Congress’ scrutiny of President Barack Obama’s plans for cutting missile-defense funding will kick off in earnest today.

The House Armed Services Committee Strategic Forces subcommittee plans to question Pentagon officials about their proposed $9.7 billion missile-defense budget request for fiscal year 2013, which is down from $10.4 billion in the current FY ’12.

Republican pushback to the missile-defense cuts has been less vehement so far this year than it was in past years. Strategic Forces Chairman Michael Turner (R-Ohio), a harsh critic of Obama’s missile-defense and nuclear policies, has said he is “concerned” about the administration’s proposed missile-defense funding, but has not elaborated in depth.

Homeland missile defense could be a point of contention at today’s hearing, which will include Missile Defense Agency (MDA) Director Army Lt. Gen. Patrick O’Reilly.

Strategic Forces subcommittee Vice Chairman Trent Franks (R-Ariz.) lamented to Defense Secretary Leon Panetta last month that the administration’s FY ’13 request for the Ground-Based Midcourse Defense (GMD) system is $250 million less than the FY ’12 funding level, which was a drop of $180 million from FY ’11. Boeing’s [BA] GMD system in Alaska and California is intended to protect the United States from long-range ballistic missiles.

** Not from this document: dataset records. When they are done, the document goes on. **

-- ==== Sys2Proof/Syntax.lean ====
section
/-! DEFINITION. The commands: one constructor per row of spec/opcode_table.json, in the table's order. An operand
named k is a stack index, p a package port (R11), rid a request, ch a channel, pc a pseudo-channel, src the
management access source (R88), v the 32-bit value written. Operands that the table does not list carry what the
outside world supplies to the event (a sensor reading, a received symbol group, a verify outcome). -/

namespace Sys2Proof

/-- A management access source (R88): the MGMT channel of a package port, PMBus, or the Docent of a stack. -/
inductive Source where
  | port (p : Nat)
  | pmbus
  | docent (k : Nat)
  deriving DecidableEq, Repr

/-- A Vitrine SRAM error found by a scrub read or a lookup (R221). -/
inductive SramErr where
  /-- single-bit, any array, or disagreeing triplicate copies: corrected. -/
  | single
  /-- uncorrectable data of sector i. -/
  | data (sector : Nat)
  /-- uncorrectable tag. -/
  | tag
  /-- uncorrectable owner record. -/
  | owner
  deriving DecidableEq, Repr

/-- What the outside (the TSV interface) answers to a training operation or a tracking pass: per pin, the error
counts at the three offsets of R253, the pattern-compare count of R251 and the pass bits of R252. (DESIGN CHOICE, notes/assumptions/23.md) -/
structure TrnResult where
  pinErrors : List Nat
  firstFail : Option Nat
  failMask  : BitVec 36
  passMaps  : List (BitVec 128)
  atMinus   : List Nat
  atZero    : List Nat
  atPlus    : List Nat
  deriving DecidableEq, Repr

/-- The outcome of a Docent repair or training that the hardware underneath decides: burn verified (R429) and the
channels whose training failed (R482). (DESIGN CHOICE, notes/assumptions/23.md) -/
structure DocOutcome where
  burnOk     : Bool
  failedChs  : List Nat
  deriving DecidableEq, Repr

/-- How an OTP burn went: pulses applied (1 to 4) and whether the word verified (R429). (DESIGN CHOICE, notes/assumptions/23.md) -/
structure Burn where
  pulses   : Nat
  verified : Bool
  deriving DecidableEq, Repr

/-- What a receive lane measures during a training frame (R317, R321): stage settings and the three eye heights in mV. (DESIGN CHOICE, notes/assumptions/23.md) -/
structure LaneObs where
  ctle : Nat
  vga  : Nat
  dfe1 : Int
  dfe2 : Int
  dfe3 : Int
  eyeHigh : Nat
  eyeMid  : Nat
  eyeLow  : Nat
  deriving DecidableEq, Repr

/-- The two PLLs of a stack and its port-transmit PLLs (R378, R385). -/
inductive Pll where
  | core
  | fix
  | port (i : Nat)
  deriving DecidableEq, Repr

/-- The clock muxes of R388. -/
inductive ClockMux where
  | docent
  | reference
  | coreDivider
  deriving DecidableEq, Repr

/-- Wake events, with the codes of CLK_MODE_STATUS.WAKE_CAUSE (R403). -/
inductive WakeCause where
  | wakeN
  | squelch
  | mailbox
  | message
  | access
  | modeWrite
  deriving DecidableEq, Repr

/-- The four parts of the start check (R478), as found at start. (DESIGN CHOICE, notes/assumptions/23.md) -/
structure StartCheck where
  docentOk : Bool
  otpOk    : Bool
  powerOk  : Bool
  timerOk  : Bool
  deriving DecidableEq, Repr

/-- A report that a block raises itself (R449): page index, package-page flag, SUB, kind code, severity, ADDR. (DESIGN CHOICE, notes/assumptions/23.md) -/
structure NewReport where
  pkgPage : Bool
  page    : Nat
  sub     : Nat
  kind    : Nat
  sev     : Nat
  addr    : BitVec 48
  deriving DecidableEq, Repr

/-- A failure found by a self-test phase (R488): KIND 1 to 4 as HEALTH, 5 critical, 6 other; instance; test. (DESIGN CHOICE, notes/assumptions/23.md) -/
structure BstFinding where
  kind : Nat
  inst : Nat
  test : Nat
  deriving DecidableEq, Repr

“The budget cuts to these systems makes it very clear to me that the administration is willing to diminish…our only proven system that protects our homeland from long-range ballistic missiles,” Franks told Panetta at a Feb. 15 House Armed Services Committee (HASC) defense budget hearing.

Franks argued the Pentagon’s proposal to increase funding for several European Phased Adaptive Approach systems could, to the “casual observer,” “indicate that the administration has actually subordinated protecting the continental U.S. from ballistic missiles to that of protecting Europe.”

Franks argued the GMD funding decrease did not make sense, unless the administration “has assessed that the threat to our homeland from long-range ballistic missiles has declined such that GMD is no longer the critical system we all thought it was,” or unless “somehow the administration’s commitment to protecting the homeland has in some way declined.”

Panetta argued that even though the Pentagon is seeking less GMD funding, “the fact is that it meets our needs in terms of upgrading the missile system that we have.”

“Our missile system is in place,” he said. “It is ready to go. It is effective. We’re not going to reduce that effectiveness in any way here.”

The defense secretary said the “sole point here is to try to do what we can to, obviously, achieve some savings, but at the same time make sure that it doesn’t impact on our readiness.”

The MDA plans to have 30 Ground-Based Midcourse Defense Interceptor missiles (GBIs) in Alaska and California and additional interceptors for testing.

Pentagon officials have said the $9.7 billion missile-defense funding request for FY ’13, while less than in FY ’12, seeks to protect the investment in homeland missile defense–albeit with the reduced funding level–and the nascent ship-and-land based European system. The budget proposal would reduce funding for Lockheed Martin’s [LMT] Terminal High Altitude Area Defense (THAAD) interceptors and scale back use of Raytheon’s [RTN] Sea-Based X-Band Radar to a limited support function.

 The $9.7 billion missile-defense funding figure for FY ’13 includes funding beyond just the MDA.

O’Reilly will be joined at today’s HASC Strategic Forces subcommittee hearing by Deputy Assistant Secretary of Defense for Portfolio Systems Acquisition David Ahern, Director of Operational Test and Evaluation Michael Gilmore, and Deputy Assistant Secretary of Defense for Nuclear and Missile Defense Policy Bradley Roberts.